- Associated Press - Monday, October 11, 2010

WASHINGTON (AP) — Secretary of State Hillary Rodham Clinton is pressing political reforms to the restive Balkans with the hope that such changes will lead to the region’s full integration into the European Union and NATO.

Mrs. Clinton left Washington on Monday for Sarajevo, the capital of ethnically divided Bosnia-Herzegovina, which just held elections, to urge the country’s new leadership to make EU membership a priority. She then will travel to Serbia and its now-independent former province of Kosovo to encourage the bitterly divided sides to normalize relations.

From Kosovo, Mrs. Clinton will take her message to EU headquarters in Brussels, where she also will attend NATO meetings on Thursday with Defense Secretary Robert M. Gates to discuss European security and the situation in Afghanistan and to prepare for a November summit of alliance leaders in Portugal.

In Sarajevo on Tuesday, Mrs. Clinton plans to meet with the three-member presidency to push for constitutional and other changes deemed necessary for EU membership. Bosnia is lagging behind other countries in the Western Balkans in making progress on such reforms, and its recent elections brought few changes to its political climate.

“We have long maintained that Bosnia requires constitutional reforms,” said Philip Gordon, the top U.S. diplomat for Europe. “We regret that those reforms weren’t undertaken before this election.”

At the same time, he stressed that Mrs. Clinton would not be trying to impose reform.

“It’s not for us to hand-carry a constitution to the Bosnians,” Mr. Gordon said. “It is incumbent on them to confront the constitutional changes that are necessary, but it’s something that they’re going to have to do themselves.”

He cited a provision in the constitution that prohibits anyone other than Bosniaks, Serbs or Croats from being president, a limitation that excludes Jews, Roma or other minorities from elected leadership positions. Bosnia is still divided between those who want to see the country split up along ethnic lines and those who want to see it unified and multiethnic.

Since Bosnia’s brutal 1992-95 civil war, the country has been divided in two autonomous regions — a Serb republic and a federation of Bosniaks, or Bosnian Muslims, and Croats — linked by a weak central government. The EU has conditioned further progress toward membership on a stronger central government and a better-functioning state, but Bosnian Serbs reject the idea because they fear they would lose their autonomy.

After Bosnia, Mrs. Clinton will go to the Serbian capital of Belgrade to push leaders there for a speedy start to talks with the world’s newest nation of Kosovo, which declared independence from Serbia in 2008 and is still not recognized by its former master and a number of European countries. Neither Serbia nor Kosovo is yet a member of the EU.

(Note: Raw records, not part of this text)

/-- Settles O22: the missing table is the first check of each command, so nothing has been written when it raises. -/
theorem sequenceErrors : Obligations.SequenceErrors := by
  unfold Obligations.SequenceErrors
  intro i s h
  have hraise : exec i s = .next (s.fail ⟨.sequence, 0, 0⟩) := by
    rcases h with ⟨rfl, hv⟩ | ⟨hi, hv⟩
    · exact exec_assignCodes_sequence hv
    · exact exec_codes_sequence hi hv
  rw [hraise, State.fail_unwritten rfl]
  rfl

/-! ### The interrupt level -/

theorem State.irq_iff (s : State) : s.irq = true ↔ s.ie = true ∧ s.done = true := Bool.and_eq_true_iff

theorem State.irq_of_ie_false {s : State} (h : s.ie = false) : s.irq = false := by simp [State.irq, h]

theorem State.irq_of_done_false {s : State} (h : s.done = false) : s.irq = false := by simp [State.irq, h]

/-- A completion sets DONE and keeps IE, so IRQ is at the level of IE (60_exceptions.md R206, R207). -/
theorem Ends.irq {i : Instr} {s t : State} (he : Ends s i t) : t.irq = s.ie := by
  obtain ⟨-, hdone⟩ := he.completed
  rw [State.irq, hdone, he.operandsKept.ie, Bool.and_true]

/-- Settles O59: each host write leaves IE or DONE at the value that decides the level, and a completion sets DONE. -/
theorem interruptLevel : Obligations.InterruptLevel := by
  unfold Obligations.InterruptLevel
  intro s v
  refine ⟨s.irq_iff, ?setIe, ?clearIe, ?clearDone, ?accept, fun i t h => (ends_of_exec h).irq⟩
  case setIe =>
    intro hdone hv
    rw [writeWindow_ctrl]
    exact (State.irq_iff _).2 ⟨hv, hdone⟩
  case clearIe =>
    intro hv
    rw [writeWindow_ctrl]
    exact State.irq_of_ie_false hv
  case clearDone =>
    intro hv
    rw [writeWindow_status]
    exact State.irq_of_done_false (by simp [hv])
  case accept =>
    intro hb
    rw [writeWindow_of_idle hb]
    exact State.irq_of_done_false (s.accept_done v)

end Sys2Proof.Machine
end

section
/-! The reset event (70_reset_and_hazards.md R230, R231), and the ranges the host may not write until it has seen BUSY = 0
(R233, R242). -/

namespace Sys2Proof.Machine

/-! ### The reset event -/

/-- With no destination in use there is nothing an abandoned command leaves open. -/
theorem resetEvent_mem_of_dst_unused {s : State} (h : s.dstInUse = false) : (resetEvent s).mem = s.mem := by
  show (afterAbandon s).mem = s.mem
  rw [afterAbandon, if_neg (Bool.eq_false_iff.1 h)]

/-- Settles O6: the reset event takes every field from `State.reset` but those named, and writes memory at most in the
destination range of a command with one (`resetEvent_mem`). -/
theorem resetEventRestores : Obligations.ResetEventRestores := by
  unfold Obligations.ResetEventRestores
  intro s rest hm
  obtain ⟨hwf, houtside⟩ := resetEvent_mem (s := s.popHost rest) hm
  exact ⟨_, rfl, rfl, rfl, hwf, fun h => resetEvent_mem_of_dst_unused (s := s.popHost rest) h, houtside⟩

/-! ### The ranges of a command -/

theorem Instr.usesSrc_iff_mem (i : Instr) :
    Instr.usesSrc i = true ↔ i ∈ ([.countFreq, .pack, .unpack, .serialize, .deserialize] : List Instr) := by
  cases i <;> decide

theorem Instr.usesDst_iff_mem (i : Instr) :
    Instr.usesDst i = true ↔ i ∈ ([.pack, .unpack, .serialize] : List Instr) := by
  cases i <;> decide

/-- The ranges of kind read are the source range of a command that reads one. -/
theorem State.rangesOf_any_covers_read (s : State) (i : Instr) (a : Nat) :
    ((s.rangesOf i).any fun g => g.covers a .read) = (Instr.usesSrc i && s.inSrc a) := by
  unfold State.rangesOf
  cases Instr.usesSrc i <;> cases Instr.usesDst i <;> simp [Region.covers, State.inSrc]

/-- The ranges of kind write are the destination range of a command that writes one. -/
theorem State.rangesOf_any_covers_write (s : State) (i : Instr) (a : Nat) :
    ((s.rangesOf i).any fun g => g.covers a .write) = (Instr.usesDst i && s.inDst a) := by
  unfold State.rangesOf
  cases Instr.usesSrc i <;> cases Instr.usesDst i <;> simp [Region.covers, State.inDst]

theorem State.rangesOfWord_ok {s : State} {w : Word} {i : Instr} (h : decode w = .ok i) :
    s.rangesOfWord w = s.rangesOf i := by
  rw [State.rangesOfWord, h]

theorem State.rangesOfWord_error {s : State} {w : Word} {e : DecodeError} (h : decode w = .error e) :
    s.rangesOfWord w = [] := by
  rw [State.rangesOfWord, h]

/-! ### What guards an address -/

/-- A range among the guarded ones guards what it covers. -/
theorem State.guards_of_ranges {s : State} {l : List Region} {a : Nat} {k : AccessKind} (hl : ∀ g ∈ l, g ∈ s.guarded)
    (h : (l.any fun g => g.covers a k) = true) : s.guards a k = true := by
  obtain ⟨g, hg, hcovers⟩ := List.any_eq_true.1 h
  exact List.any_eq_true.2 ⟨g, hl g hg, hcovers⟩

theorem State.accept_guards {w : Word} {i : Instr} (h : decode w = .ok i) (s : State) (a : Nat) (k : AccessKind) :
    (s.accept w).guards a k = (((s.rangesOf i).any fun g => g.covers a k) || s.guards a k) := by
  rw [State.guards, State.accept_guarded, State.rangesOfWord_ok h, List.any_append]
  rfl

theorem State.accept_guards_read_iff {w : Word} {i : Instr} (h : decode w = .ok i) (s : State) (a : Nat) :
    (s.accept w).guards a .read = true ↔ s.guards a .read = true ∨
      (i ∈ ([.countFreq, .pack, .unpack, .serialize, .deserialize] : List Instr) ∧ s.inSrc a = true) := by
  rw [State.accept_guards h, State.rangesOf_any_covers_read, Bool.or_eq_true, Bool.and_eq_true, Instr.usesSrc_iff_mem,
    or_comm]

“We’re anxious to see the parties get on with that,” Mr. Gordon said. “Our view is these would be talks among equals, and it would be an opportunity for them both to move forward, resolving the necessary issues so that they can both move forward towards their integration into Europe.”

Serbian President Boris Tadic has said he is ready to participate in the talks but never will recognize Kosovo’s secession, a stance that does not auger well for the success of the negotiations. Mrs. Clinton also hopes to tamp down calls in Serbia for Kosovo’s borders to be challenged, as the U.S. believes that would set a bad precedent.

“Going down that path would be a disaster for the region,” Mr. Gordon said. “If you opened up the door to discussing borders and changing borders, it wouldn’t stop there, and it would raise all sorts of questions throughout the region.”

On Wednesday, Mrs. Clinton will move on to Kosovo for similar discussion in the capital of Pristina, where she plans also to promote tolerance and integration between the deeply divided ethnic Albanian and minority Serb communities. She will visit the Serb-majority town of Gracanica to stress the importance of inclusion, Mr. Gordon said.

Mrs. Clinton then will wrap up her European tour with Mr. Gates in Brussels on Thursday.